What is required:
Go through the listing below and output exactly the line with "Option (BitVec 16", the line with "first | apply set_kept", and each line between; omit the rest.

START Records provided

theorem execRestart_kept {s : State} (h : Kept μ s₀ s) :
    OutKept μ s₀ (execRestart s) := by
  unfold execRestart
  repeat' first
    | with_reducible first | assumption | apply Kept.ite | apply OutKept.ite
    | with_reducible intro _ _ _
    | with_reducible intro _ _
    | with_reducible intro _
    | with_reducible first | apply bare_kept | apply beginRestart_kept | apply done_kept | apply onCommand_kept
                           | apply OutKept.next
    | split

theorem execForceWinter_kept {s : State} (h : Kept μ s₀ s) :
    OutKept μ s₀ (execForceWinter s) := by
  unfold execForceWinter
  repeat' first
    | with_reducible first | assumption
    | with_reducible intro _ _ _
    | with_reducible intro _ _
    | with_reducible intro _
    | with_reducible first | apply bare_kept | apply done_kept | apply onCommand_kept | apply raise_kept
                           | apply OutKept.next

theorem clearEnable_kept {s : State} {k : PortId} (h : Kept μ s₀ s) :
    Kept μ s₀ (State.clearEnable s k) := by
  unfold State.clearEnable
  repeat' first
    | (extract_lets +onlyGivenNames x; first | (refine Kept.aside (μ := μ) (s₀ := s₀) (x := x) ?_ ?_; clear_value x; revert x; refine Kept.hold ?_; intro x hx; rotate_left; subst x) | skip)
    | with_reducible first | assumption | apply Kept.ite
    | with_reducible intro _ _ _
    | with_reducible intro _ _
    | with_reducible intro _
    | with_reducible (apply kept_mk; assumption)
    | with_reducible first | apply disableAttach_kept | apply disarmAll_kept | apply hardOpen_kept | apply modBrk_kept
                           | apply putBit_kept | apply set_kept
    | split

theorem setEnable_kept {s : State} {k : PortId} (h : Kept μ s₀ s) :
    Kept μ s₀ (State.setEnable s k) := by
  unfold State.setEnable
  repeat' first
    | with_reducible first | assumption | apply Kept.ite
    | with_reducible intro _ _ _
    | with_reducible intro _ _
    | with_reducible intro _
    | with_reducible first | apply putBit_kept | apply unattached_kept | apply when_kept
    | split

theorem execPortEnable_kept {s : State} (h : Kept μ s₀ s) :
    OutKept μ s₀ (execPortEnable s) := by
  unfold execPortEnable
  repeat' first
    | (extract_lets +onlyGivenNames x; first | (refine Kept.aside (μ := μ) (s₀ := s₀) (x := x) ?_ ?_; clear_value x; revert x; refine Kept.hold ?_; intro x hx; rotate_left; subst x) | skip)
    | with_reducible first | assumption | apply Kept.ite | apply OutKept.ite
    | with_reducible intro _ _ _
    | with_reducible intro _ _
    | with_reducible intro _
    | with_reducible first | apply clearEnable_kept | apply done_kept | apply forAll_kept | apply onCommand_kept
                           | apply setEnable_kept | apply OutKept.next
    | split

theorem execMargin_kept {arg : Option (RailId × BitVec 8)} {s : State} (h : Kept μ s₀ s) :
    OutKept μ s₀ (execMargin arg s) := by
  unfold execMargin
  repeat' first
    | (extract_lets +onlyGivenNames x; first | (refine Kept.aside (μ := μ) (s₀ := s₀) (x := x) ?_ ?_; clear_value x; revert x; refine Kept.hold ?_; intro x hx; rotate_left; subst x) | skip)
    | with_reducible first | assumption | apply Kept.ite | apply OutKept.ite
    | with_reducible intro _ _ _
    | with_reducible intro _ _
    | with_reducible intro _
    | split
    | with_reducible (apply kept_mk; assumption)
    | with_reducible first | apply done_kept | apply margin_kept | apply onCommand_kept | apply OutKept.next

theorem execTestWrite_kept {arg : Option (BitVec 16 × Word)} {s : State} (h : Kept μ s₀ s) :
    OutKept μ s₀ (execTestWrite arg s) := by
  unfold execTestWrite
  repeat' first
    | (extract_lets +onlyGivenNames x; first | (refine Kept.aside (μ := μ) (s₀ := s₀) (x := x) ?_ ?_; clear_value x; revert x; refine Kept.hold ?_; intro x hx; rotate_left; subst x) | skip)
    | with_reducible first | assumption | apply Kept.ite | apply OutKept.ite
    | with_reducible intro _ _ _
    | with_reducible intro _ _
    | with_reducible intro _
    | split
    | with_reducible (apply kept_mk; assumption)
    | with_reducible first | apply done_kept | apply execFltInj_kept | apply onCommand_kept | apply outState_kept
                           | apply OutKept.next

/-! Machine/Update -/

theorem changeTable_kept {s : State} {ok : Bool} {act : SlotTab → SlotTab} (h : Kept true s₀ s) :
    Kept true s₀ (State.changeTable s ok act) := by
  unfold State.changeTable
  repeat' first
    | (extract_lets +onlyGivenNames x; first | (refine Kept.aside (μ := true) (s₀ := s₀) (x := x) ?_ ?_; clear_value x; revert x; refine Kept.hold ?_; intro x hx; rotate_left; subst x) | skip)
    | with_reducible first | assumption | apply Kept.ite
    | with_reducible intro _ _ _
    | with_reducible intro _ _
    | with_reducible intro _
    | with_reducible (apply kept_mk; assumption)
    | with_reducible first | apply modTab_kept | apply writeTable_kept
    | split

theorem endTransfer_kept {s : State} (h : Kept μ s₀ s) :
    Kept μ s₀ (State.endTransfer s) := by
  unfold State.endTransfer
  repeat' first
    | (extract_lets +onlyGivenNames x; first | (refine Kept.aside (μ := μ) (s₀ := s₀) (x := x) ?_ ?_; clear_value x; revert x; refine Kept.hold ?_; intro x hx; rotate_left; subst x) | skip)
    | with_reducible first | assumption
    | with_reducible (apply kept_mk; assumption)
    | with_reducible first | apply set_kept

theorem rejectTransfer_kept {s : State} {code : Nat} (h : Kept μ s₀ s) :
    Kept μ s₀ (State.rejectTransfer s code) := by
  unfold State.rejectTransfer
  repeat' first
    | with_reducible first | assumption
    | with_reducible first | apply endTransfer_kept | apply postRejected_kept | apply set_kept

END Records provided

Solved exercise:
theorem execTestWrite_kept {arg : Option (BitVec 16 × Word)} {s : State} (h : Kept μ s₀ s) :
    OutKept μ s₀ (execTestWrite arg s) := by
  unfold execTestWrite
  repeat' first
    | (extract_lets +onlyGivenNames x; first | (refine Kept.aside (μ := μ) (s₀ := s₀) (x := x) ?_ ?_; clear_value x; revert x; refine Kept.hold ?_; intro x hx; rotate_left; subst x) | skip)
    | with_reducible first | assumption | apply Kept.ite | apply OutKept.ite
    | with_reducible intro _ _ _
    | with_reducible intro _ _
    | with_reducible intro _
    | split
    | with_reducible (apply kept_mk; assumption)
    | with_reducible first | apply done_kept | apply execFltInj_kept | apply onCommand_kept | apply outState_kept
                           | apply OutKept.next

/-! Machine/Update -/

theorem changeTable_kept {s : State} {ok : Bool} {act : SlotTab → SlotTab} (h : Kept true s₀ s) :
    Kept true s₀ (State.changeTable s ok act) := by
  unfold State.changeTable
  repeat' first
    | (extract_lets +onlyGivenNames x; first | (refine Kept.aside (μ := true) (s₀ := s₀) (x := x) ?_ ?_; clear_value x; revert x; refine Kept.hold ?_; intro x hx; rotate_left; subst x) | skip)
    | with_reducible first | assumption | apply Kept.ite
    | with_reducible intro _ _ _
    | with_reducible intro _ _
    | with_reducible intro _
    | with_reducible (apply kept_mk; assumption)
    | with_reducible first | apply modTab_kept | apply writeTable_kept
    | split

theorem endTransfer_kept {s : State} (h : Kept μ s₀ s) :
    Kept μ s₀ (State.endTransfer s) := by
  unfold State.endTransfer
  repeat' first
    | (extract_lets +onlyGivenNames x; first | (refine Kept.aside (μ := μ) (s₀ := s₀) (x := x) ?_ ?_; clear_value x; revert x; refine Kept.hold ?_; intro x hx; rotate_left; subst x) | skip)
    | with_reducible first | assumption
    | with_reducible (apply kept_mk; assumption)
    | with_reducible first | apply set_kept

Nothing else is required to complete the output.